Even with the test program running (which causes >16000 context switches

per second), vmstat shows more than 95 % idle CPU. Hence, the CPU needed

by the rtc irq handler and the test program is minimal.

However, things break seriously when exercising the CF card in parallel
(e.g. with a dd if=/dev/hda of=/dev/null):

* The rtc *interrupt handler* is delayed for up to 250 *micro*seconds.
This is very bad for my purpose, but easy to explain: It is roughly the
time needed to transfer 512 Bytes from a CF card which can transfer 2
Mbyte/sec, and obviously, the CPU blocks all interrupts while making pio

transfers. (Why? Is this really necessary?)

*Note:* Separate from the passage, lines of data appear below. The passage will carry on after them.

-- ==== Sys2Proof/Machine/Parcels.lean ====
section
/-! DEFINITION. Parcels, paths, bins and the dry-matter ledger (R125–R157): creation, advance, pickup, transfer, completion,
coalescing, layers, adjustments, the archive and checkpoints. -/
namespace Sys2Proof.Machine

/-! ### Records and tables -/

def setPlant (s : State) (g : PlantSt → PlantSt) : State := { s with plant := g s.plant }

def setPath (s : State) (p : Nat) (g : PathSt → PathSt) : State :=
  { s with paths := s.paths.set (Fin.ofNat 16 p) (g s.paths[Fin.ofNat 16 p]) }

def pathSt (s : State) (p : Nat) : PathSt := s.paths[Fin.ofNat 16 p]

/-- Writes a parcel record into its entry. -/
def putParcel (s : State) (e : Nat) (r : Parcel) : State :=
  setPlant s (fun d => { d with parcels := assocSet d.parcels e r })

/-- Frees an entry. -/
def freeParcel (s : State) (e : Nat) : State :=
  setPlant s (fun d => { d with parcels := assocDrop d.parcels e })

/-- The lowest entry not in `l`, whose keys rise, from `k` on. -/
def lowestFree (l : List (Nat × Parcel)) (k : Nat) : Nat :=
  match l with
  | [] => k
  | c :: rest => if c.1 = k then lowestFree rest (k + 1) else k

/-- Parcels of a path, falling POS; of equal POS the lower entry ahead (DESIGN CHOICE, log entry 90). -/
def onPath (s : State) (p : Nat) : List (Nat × Parcel) :=
  sortBy (fun a b => decide (b.2.pos ≤ a.2.pos)) (s.plant.parcels.filter (fun c => c.2.path == p))

def parcelCount (s : State) (p : Nat) : Nat := (s.plant.parcels.filter (fun c => c.2.path == p)).length

/-- Layers of a bin, bottom first. -/
def layersOf (s : State) (b : Nat) : List Layer := (assoc s.plant.bins b).getD []

def setLayers (s : State) (b : Nat) (l : List Layer) : State :=
  setPlant s (fun d => { d with bins := if l.isEmpty then assocDrop d.bins b else assocSet d.bins b l })

def sumBy {α : Type} (l : List α) (f : α → Nat) : Nat := l.foldl (fun n x => n + f x) 0

def binDry (s : State) (b : Nat) : Nat := sumBy (layersOf s b) (·.dm)
def binWater (s : State) (b : Nat) : Nat := sumBy (layersOf s b) (·.w)
/-- DryMass and WaterMass of a bin follow its layers (R143). -/
def showBin (s : State) (b : Nat) : State :=
  (s.put (Ob.binDryMass b) (wrap 64 (binDry s b))).put (Ob.binWaterMass b) (wrap 64 (binWater s b))

def putLayers (s : State) (b : Nat) (l : List Layer) : State := showBin (setLayers s b l) b

def binVolume (s : State) (b : Nat) : Nat := sumBy (layersOf s b) (·.volume)

/-- The 64 bytes of a record whose first 62 are given: CRC-16 behind them (R126). -/
def withCheck (body : List Byte) : List Byte := body ++ bytesLE 2 (crc16 body)

/-- A parcel record as bytes (R126). -/
def packParcel (r : Parcel) : List Byte :=
  withCheck (bytesLE 4 r.pid ++ bytesLE 1 r.path ++ bytesLE 1 r.profile ++ bytesLE 2 r.flags ++ bytesLE 4 r.pos ++
    bytesLE 4 r.dm ++ bytesLE 4 r.w ++ bytesLE 2 r.moist ++ bytesLE 2 (ofSigned 16 r.temp) ++ bytesLE 2 r.stress ++
    bytesLE 2 r.grad ++ bytesLE 2 r.inmoist ++ bytesLE 2 r.measmoist ++ bytesLE 1 r.laststn ++ bytesLE 1 r.source ++
    bytesLE 2 (ofSigned 16 r.maxtemp) ++ bytesLE 6 r.createtime ++ bytesLE 6 r.meastime ++ bytesLE 4 r.volume ++
    bytesLE 4 (ofSigned 32 r.wloss) ++ bytesLE 1 r.dest ++ bytesLE 1 0 ++ bytesLE 2 r.resid ++ bytesLE 2 0)

/-- A layer record as bytes (R144). -/
def packLayer (l : Layer) : List Byte :=
  withCheck (bytesLE 8 l.dm ++ bytesLE 8 l.w ++ bytesLE 8 l.volume ++ bytesLE 4 l.firstid ++ bytesLE 4 l.lastid ++
    bytesLE 1 l.profile ++ bytesLE 1 l.flags ++ bytesLE 2 (ofSigned 16 l.temp) ++ bytesLE 2 (ofSigned 16 l.maxtemp) ++
    bytesLE 2 l.stress ++ bytesLE 6 l.firsttime ++ bytesLE 6 l.lasttime ++ bytesLE 10 0)

/-- WC in ms. -/
def wcMs (s : State) : Nat := s.wc / 1000

/-! ### Arithmetic (R127, R141) -/

/-- MOIST of DM and W (R127). -/
def moistOf (dm w : Nat) : Nat := min 65535 (divRound (w * 65536) dm)

/-- A d.b. field from % w.b. (R127); where r does not lie in the field the value is open. -/
def dbField (s : State) (m : FX) : Nat :=
  let r := FX.mul (FX.div m (FX.sub (FX.ofNat 100) m)) (FX.ofNat 65536)
  if FX.ge r (FX.ofNat 65535) then 65535 else if r.isNan then Config.freeValue s.fresh % 65536 else s.fitU 16 r.roundAway

/-- % w.b. of a d.b. field. -/
def wbOfField (m : Nat) : FX :=
  let x := FX.ratio m 65536
  FX.div (FX.mul (FX.ofNat 100) x) (FX.add FX.one x)

/-- 100 × W / (D + W). -/
def wbOf (dm w : Nat) : FX :=
  if dm + w = 0 then FX.zero else FX.div (FX.mul (FX.ofNat 100) (FX.ofNat w)) (FX.ofNat (dm + w))

/-- The average of R141, with floor division. -/
def wavg (v₁ : Int) (w₁ : Nat) (v₂ : Int) (w₂ : Nat) : Int :=
  (v₁ * w₁ + v₂ * w₂ + ((w₁ + w₂) / 2 : Nat)) / ((w₁ + w₂ : Nat) : Int)

/-- The same over several parts (R139): one formula over all of them and not pair by pair (DESIGN CHOICE, log entry 90). -/
def wavgAll (l : List (Int × Nat)) : Int :=
  let t := sumBy l (·.2)
  ((l.foldl (fun (z : Int) x => z + x.1 * x.2) 0) + (t / 2 : Nat)) / (t : Int)

/-- A temperature in °C as an I16 field, saturating; to nearest, ties away from zero, also where R134 states no rounding (DESIGN CHOICE, log
entry 90). -/
def tempField (s : State) (t : FX) : Int := s.clip16 FX.roundAway (FX.mul t (FX.ofNat 128))

/-- FLAGS with OVERTEMP where TEMP lies above the profile's limit (R128). -/
def overtemp (s : State) (profile : Nat) (temp : Int) (flags : Nat) : Nat :=
  if temp > (FX.mul (s.f (Ob.grainMaxGrainTemp profile)) (FX.ofNat 128)).roundAway then setBit flags 8 true else flags

/-! ### The ledger (R145, R146) -/

/-- Adds to a U64 account; a sum outside it is open. -/
def addAcc (s : State) (k : Nat) (d : Int) : State :=
  let z := (s.ob k : Int) + d
  let t := s.put k (s.fitU 64 z)
  if 0 ≤ z ∧ z < ((2 ^ 64 : Nat) : Int) then t else t.tickFree

/-- Adds to an I64 account. -/
def addAccS (s : State) (k : Nat) (d : Int) : State :=
  let z := toSigned 64 (s.ob k) + d
  let t := s.put k (ofSigned 64 (s.fitS 64 z))
  if s.fitS 64 z = z then t else t.tickFree

/-- The dry-matter identity (R146). -/
def ledgerHolds (s : State) : Bool :=
  s.ob Ob.ledgerDryIn + s.ob Ob.ledgerDryAdjustIn ==
    s.ob Ob.ledgerDryInProcess + s.ob Ob.ledgerDryInBins + s.ob Ob.ledgerDryOut + s.ob Ob.ledgerDryAdjustOut

/-- The check after a unit: BALANCED follows, a failure sets CHECKFAIL, event 43 once per episode (R146). -/
def ledgerCheck (s : State) : State :=
  if ledgerHolds s then s.putBit Ob.ledgerLedgerStatus 0 true
  else
    let was := s.stBit Ob.ledgerLedgerStatus 0
    let s := (s.putBit Ob.ledgerLedgerStatus 0 false).putBit Ob.ledgerLedgerStatus 1 true
    if was then raise s 43 0 else s

/-- Posts changes of U64 accounts as one unit and checks. -/
def post (s : State) (l : List (Nat × Int)) : State := ledgerCheck (l.foldl (fun s x => addAcc s x.1 x.2) s)

/-! ### The archive (R149) -/

/-- Records the ring in DRAM holds (R38). -/
def archiveRingSize : Nat := 1048576

/-- The ring in DRAM keeps its newest records; one that is overwritten before it was copied is lost (DESIGN CHOICE, log entry 90). -/
def trimRing (d : PlantSt) : PlantSt :=
  let excess := d.archiveCopied.length + d.archivePend.length - archiveRingSize
  { d with archiveCopied := d.archiveCopied.drop excess, archivePend := d.archivePend.drop (excess - d.archiveCopied.length) }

(I know because I instrumented the rtc irq handler with rdtscl(), too)

* The *test program* is regularly blocked for 63 *milli*seconds,
sometimes for up to 300 *milli*seconds, which is absolutely
unacceptable.

* vmstat shows around 50 % sys CPU and around 50 % I/O wait, and 0 or
1 % user CPU (zero idle CPU). context switches are down to around
500 from the expected >16000, which also indicates that my program is
scheduled much less often than it should. Most of the time, vmstat shows
one running and one blocked process.

Now the big question:
*** Why doesn't my rt test program get *any* CPU for 63 jiffies? ***
(the system ticks at 1000 HZ)

* There is around 50 % idle CPU (I/O wait). I/O wait should not block my

program, because my program neither performs any disk I/O nor swaps.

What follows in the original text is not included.